We have two codebases and get the final results with these two:

One is this repo: https://github.com/hbchen121/AICITY2022_Track2_SSM
Another is at here: https://github.com/ZhaoChuyang/AIC22-Track2-SMM

Prepare

Preprocess the dataset to prepare frames, motion maps, NLP augmentation

python3 scripts/extract_vdo_frms.py to extract frames from dataset.

bash scripts/iou.sh to generate IOU-filtered motion maps.

python3 scripts/deal_nlpaug.py to perform NLP subject augmentation.

python3 scripts/deal_nlpaug_2.py to perform NLP motion augmentation.

python3 scripts/deal_nlpaug_3.py to perform NLP location augmentation.

Download checkpoints, extracted features and Spatial features.

The directory structures in data2022 and checkpoints are as follows：

.
├── checkpoints
│   ├── single_baseline_aug1.pth
│   ├── single_baseline_aug1_plus.pth
│   ├── single_baseline_aug2.pth
|   ├── circle_loss.pth
|   ├── view_triplet_hard.pth
│   ├── dual_baseline_aug1.pth
│   └── dual_baseline_aug3.pth
├── data2022
│   ├── train-tracks.json
│   ├── train-tracks_nlpaug.json    ## Subject augmentation (Refer to scripts/deal_nlpaug.py)
│   ├── train-tracks_nlpaug_2.json  # Motion augmentation (Refer to scripts/deal_nlpaug_2.py)
│   ├── train-tracks_nlpaug_3.json  # Location augmentation (Refer to scripts/deal_nlpaug_3.py)
│   └── ...
├── lang_img_feats
│   ├── img_lang_feat_single_baseline_aug1_plus.pth
│   └── ...
└── spatial_feat
    ├── query_lang_embeds.pkl
    └── track_car_embeds.pkl

Train

The configuration files are in configs and train different models by (set up the right data path first):

bash run/single_baseline_aug1.sh
bash run/single_baseline_aug1_plus.sh
bash run/single_baseline_aug2.sh
bash run/circle_loss.sh
bash run/view_triplet_hard.sh
bash run/dual_baseline_aug3.sh

You can also change the RESTORE_FROM in your configuration file to checkpoints, and load checkpoints to eval (download the checkpoints first). Take dual_baseline_aug1 as an example:

bash run/eval_only.sh

Ensemble and Submit

Change the RESTORE_FROM in your configuration file to the checkpoints downloaded here, load these model and extract the embeddings.

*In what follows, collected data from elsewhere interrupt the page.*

-- ==== Sys2Proof/Laws/Settle.lean ====
section
/-! SUPPORT. What a whole step does: the outcome of the frames `perform`, `performWhen` and `request` that every command's
meaning is put in, and what the settling at the end of a step leaves alone. -/

namespace Sys2Proof.Machine

variable {s0 s t : State}

/-- What settles before the Engine's turn: the store port and channels, and print input with its timers. -/
theorem storeInputSettle_keeps (s0 x : State) :
    Keeps x (idleTimerSettle s0 (ownerTimerSettle (arbitrate (echoSettle s0 (storeSettle x))))) := by
  constructor <;> simp

/-- Settling without a dot line to start leaves alone everything that `Keeps` lists. -/
theorem settle_keeps (s0 x : State) : Keeps x (settle s0 none x) := by
  simp only [settle]
  (repeat' split) <;> constructor <;> simp

/-- Settling never touches the queue of waiting commands. -/
@[simp] theorem settle_pending (s0 : State) (volts : Option Nat) (x : State) :
    (settle s0 volts x).pending = x.pending := by
  simp only [settle]
  (repeat' split) <;> simp

/-- R57, R58: what the translator's removal of its head does, all of it. -/
theorem removeEvent_of_events {e : KeyEvent} {rest : List KeyEvent} (h : s.kbd.events = e :: rest) :
    removeEvent s = keyHeadGone rest s := by
  simp only [removeEvent, placeOwed, keyHeadGone, h, List.tail_cons, State.setKbd_kbd]
  split <;> simp_all [setKey, pushEvent, keyRecord, State.setKbd]

/-- A part held in reset does not settle. -/
theorem settle_held (s0 : State) (volts : Option Nat) {x : State} (h : x.held ≠ none) : settle s0 volts x = x := by
  have h : x.held.isSome = true := Option.isSome_iff_ne_none.mpr h
  simp [settle, h]

/-- An Engine that is not IDLE, or has no job, starts nothing at the end of a step. -/
theorem engineSettle_quiet (v : Nat) {x : State} (h : x.engine.state ≠ .idle ∨ x.comp.output = []) :
    engineSettle v x = x := by
  simp only [engineSettle]
  split
  · simp_all
  · rfl

/-- With nothing for the Engine to start, the measurement that came with the step is not used. -/
theorem settle_quiet (s0 : State) (v : Nat) {x : State} (h : x.engine.state ≠ .idle ∨ x.comp.output = []) :
    settle s0 (some v) x = settle s0 none x := by
  have k := storeInputSettle_keeps s0 x
  simp only [settle]
  rw [engineSettle_quiet v (by rw [k.engine, k.output]; exact h)]

/-! ### The frames of a meaning -/

/-- A command of a part that runs. -/
theorem perform_runs (volts : Option Nat) (f : State → State) (h : s.held = none) :
    perform volts f s = .next (settle s volts (f s)) := by
  simp [perform, h]

/-- A part held in reset takes no notice of a command. -/
theorem perform_held (volts : Option Nat) (f : State → State) (h : s.held ≠ none) : perform volts f s = .next s := by
  have h : s.held.isSome = true := Option.isSome_iff_ne_none.mpr h
  simp [perform, h]

/-- Everything `perform` can answer. -/
theorem perform_cases (volts : Option Nat) (f : State → State) (h : perform volts f s = .next t) :
    (s.held ≠ none ∧ t = s) ∨ (s.held = none ∧ t = settle s volts (f s)) := by
  by_cases hs : s.held = none
  · rw [perform_runs volts f hs] at h; exact .inr ⟨hs, by injection h with h; exact h.symm⟩
  · rw [perform_held volts f hs] at h; exact .inl ⟨hs, by injection h with h; exact h.symm⟩

/-- A command whose event occurs, of a part that runs. -/
theorem performWhen_runs {p : Bool} (volts : Option Nat) (f : State → State) (hp : p = true) (h : s.held = none) :
    performWhen p volts f s = .next (settle s volts (f s)) := by
  simp [performWhen, hp, perform_runs volts f h]

/-- A command whose event cannot occur leaves the state as it is (log entry 3). -/
theorem performWhen_not {p : Bool} (volts : Option Nat) (f : State → State) (hp : p = false) :
    performWhen p volts f s = .next s := by
  simp [performWhen, hp]

/-- Everything `performWhen` can answer. -/
theorem performWhen_cases {p : Bool} (volts : Option Nat) (f : State → State) (h : performWhen p volts f s = .next t) :
    ((p = false ∨ s.held ≠ none) ∧ t = s) ∨ (p = true ∧ s.held = none ∧ t = settle s volts (f s)) := by
  cases p with
  | false => rw [performWhen_not volts f rfl] at h; exact .inl ⟨.inl rfl, by injection h with h; exact h.symm⟩
  | true =>
    rcases perform_cases volts f (by simpa [performWhen] using h) with ⟨a, b⟩ | ⟨a, b⟩
    · exact .inl ⟨.inr a, b⟩
    · exact .inr ⟨rfl, a, b⟩

/-- A request in its turn, of a part that runs. -/
theorem request_inTurn (volts : Option Nat) (k : Byte) (p : List Byte) (e : State → State × List Byte)
    (h : s.held = none) (ht : inTurn ⟨k, p⟩ s = true) :
    request volts k p e s =
      .next (settle s volts
        (formReply ⟨k, p⟩ (e (standAtHead ⟨k, p⟩ s)).2 (e (standAtHead ⟨k, p⟩ s)).1)) := by
  simp [request, perform_runs volts _ h, executeRequest, ht]

/-- A request out of its turn, of a part that runs: its frame arrives. -/
theorem request_outOfTurn (volts : Option Nat) (k : Byte) (p : List Byte) (e : State → State × List Byte)
    (h : s.held = none) (ht : inTurn ⟨k, p⟩ s = false) :
    request volts k p e s = .next (settle s volts (frameArrives ⟨k, p⟩ s)) := by
  simp [request, perform_runs volts _ h, executeRequest, ht]

@[simp] theorem replies_state (c : ReplyCode) (l : List Byte) (s : State) : (replies c l s).1 = s := rfl
@[simp] theorem replies_payload (c : ReplyCode) (l : List Byte) (s : State) : (replies c l s).2 = c.byte :: l := rfl

/-- A request at the head of the queue, or alone, stands there while it is executed. -/
theorem standAtHead_queue {r : Request} (ht : inTurn r s = true) :
    ∃ rest, (standAtHead r s).link.queue = r :: rest := by
  simp only [inTurn, Bool.and_eq_true, Bool.or_eq_true, decide_eq_true_eq] at ht
  obtain ⟨-, hq | hq⟩ := ht
  · exact ⟨[], by simp [standAtHead, hq]⟩
  · cases h : s.link.queue with
    | nil => simp [h] at hq
    | cons a rest => simp [h] at hq; exact ⟨rest, by simp [standAtHead, h, hq]⟩

/-! ### Answers -/

theorem Keeps.trans {x y z : State} (a : Keeps x y) (b : Keeps y z) : Keeps x z := by
  constructor <;> simp [a.held, a.params, a.modem, a.sampler, a.shift, a.holding, a.brk, a.linkText, a.remotePause,
    a.answerback, a.progress, a.kbd, a.queue, a.linkPrint, a.output, a.cells, a.column, a.wrapPending, a.lineSource,
    a.formCount, a.strobe, a.engine, a.head, a.storeState, a.mountNext, a.formatNext, a.free, a.bad, a.sectors,
    a.patrolPos, a.patrolTimer, a.patrolRead, a.linkRead, a.supply, a.rx, a.gapTimer, a.requests, a.reply, a.mem,
    a.draws, a.pending, b.held, b.params, b.modem, b.sampler, b.shift, b.holding, b.brk, b.linkText, b.remotePause,
    b.answerback, b.progress, b.kbd, b.queue, b.linkPrint, b.output, b.cells, b.column, b.wrapPending, b.lineSource,
    b.formCount, b.strobe, b.engine, b.head, b.storeState, b.mountNext, b.formatNext, b.free, b.bad, b.sectors,
    b.patrolPos, b.patrolTimer, b.patrolRead, b.linkRead, b.supply, b.rx, b.gapTimer, b.requests, b.reply, b.mem,
    b.draws, b.pending]

/-- A command whose own effect is `y`, settled with nothing for the Engine to start, answers any `x` that `y` agrees with. -/
theorem Answers.of_settle {c : Instr} {s s0 x y : State} (h : exec c s = .next (settle s0 none y)) (k : Keeps x y) :
    Answers c s x :=
  ⟨_, h, k.trans (settle_keeps s0 y)⟩

/-- The same for a step that brought a measurement with it. -/
theorem Answers.of_settle_quiet {c : Instr} {s s0 x y : State} {v : Nat}
    (h : exec c s = .next (settle s0 (some v) y)) (q : NothingToStart y) (k : Keeps x y) : Answers c s x :=
  Answers.of_settle (h.trans (by rw [settle_quiet s0 v q])) k

/-- A request whose turn it is may be executed. -/
theorem Turn.inTurn {c : Instr} {r : Request} (t : Turn c s) (hr : requestOf c = some r) :
    Machine.inTurn r s = true := by
  obtain ⟨r', h1, h2⟩ := t.head
  rw [hr] at h1
  cases h1
  simp [Machine.inTurn, t.reply, t.read, h2]

/-- Forming the reply of a request that stands at the head leaves what `answered` says of its effect. -/
theorem formReply_queue {r : Request} (payload : List Byte) {x : State} (h : x.held = none) :
    formReply r payload x = x.setLink { x.link with queue := x.link.queue.tail, reply := some ⟨r.kind, payload⟩ } := by
  simp [formReply, h]

/-- While a request is executed it stands at the head; what is behind it is what the queue holds afterwards. -/
theorem standAtHead_eq (r : Request) (s : State) :
    ∃ q, standAtHead r s = s.setLink { s.link with queue := q } ∧ q.tail = s.link.queue.tail := by
  unfold standAtHead
  split
  · exact ⟨_, rfl, by simp [*]⟩
  · exact ⟨s.link.queue, rfl, rfl⟩

/-- A request whose turn it is answers any `x` that its effect, with its reply formed, agrees with. -/
theorem Answers.of_request {c : Instr} {x : State} {k : Byte} {p : List Byte} {e : State → State × List Byte}
    (ht : Turn c s) (hr : requestOf c = some ⟨k, p⟩) (he : exec c s = request none k p e s)
    (hx : ∀ q, q.tail = s.link.queue.tail →
      Keeps x (formReply ⟨k, p⟩ (e (s.setLink { s.link with queue := q })).2
        (e (s.setLink { s.link with queue := q })).1)) : Answers c s x := by
  obtain ⟨q, h1, h2⟩ := standAtHead_eq ⟨k, p⟩ s
  refine Answers.of_settle (he.trans (request_inTurn none _ _ _ ht.runs (ht.inTurn hr))) ?_
  rw [h1]
  exact hx q h2

end Sys2Proof.Machine
end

Or you can obtain the features directly form here and save to extracted_feats.

In addition, acquire the car and text features used in short-distance modeling, run code in codebase2 or download the spatial features from here and save to dir spatial_feats.

base run/submit.py

Others

If you have any questions, please leave an issue or contact us: hbchen121@gmail.com or cy.zhao15@gmail.com

@InProceedings{Zhao_2022_CVPR,
    author    = {Zhao, Chuyang and Chen, Haobo and Zhang, Wenyuan and Chen, Junru and Zhang, Sipeng and Li, Yadong and Li, Boxun},
    title     = {Symmetric Network With Spatial Relationship Modeling for Natural Language-Based Vehicle Retrieval},
    booktitle = {Proceedings of the IEEE/CVF Conference on Computer Vision and Pattern Recognition (CVPR) Workshops},
    month     = {June},
    year      = {2022},
    pages     = {3226-3233}
}

Acknowledgement

Our approach partially borrows from the AIC2021-T5-CLV. Thanks for their excellent work!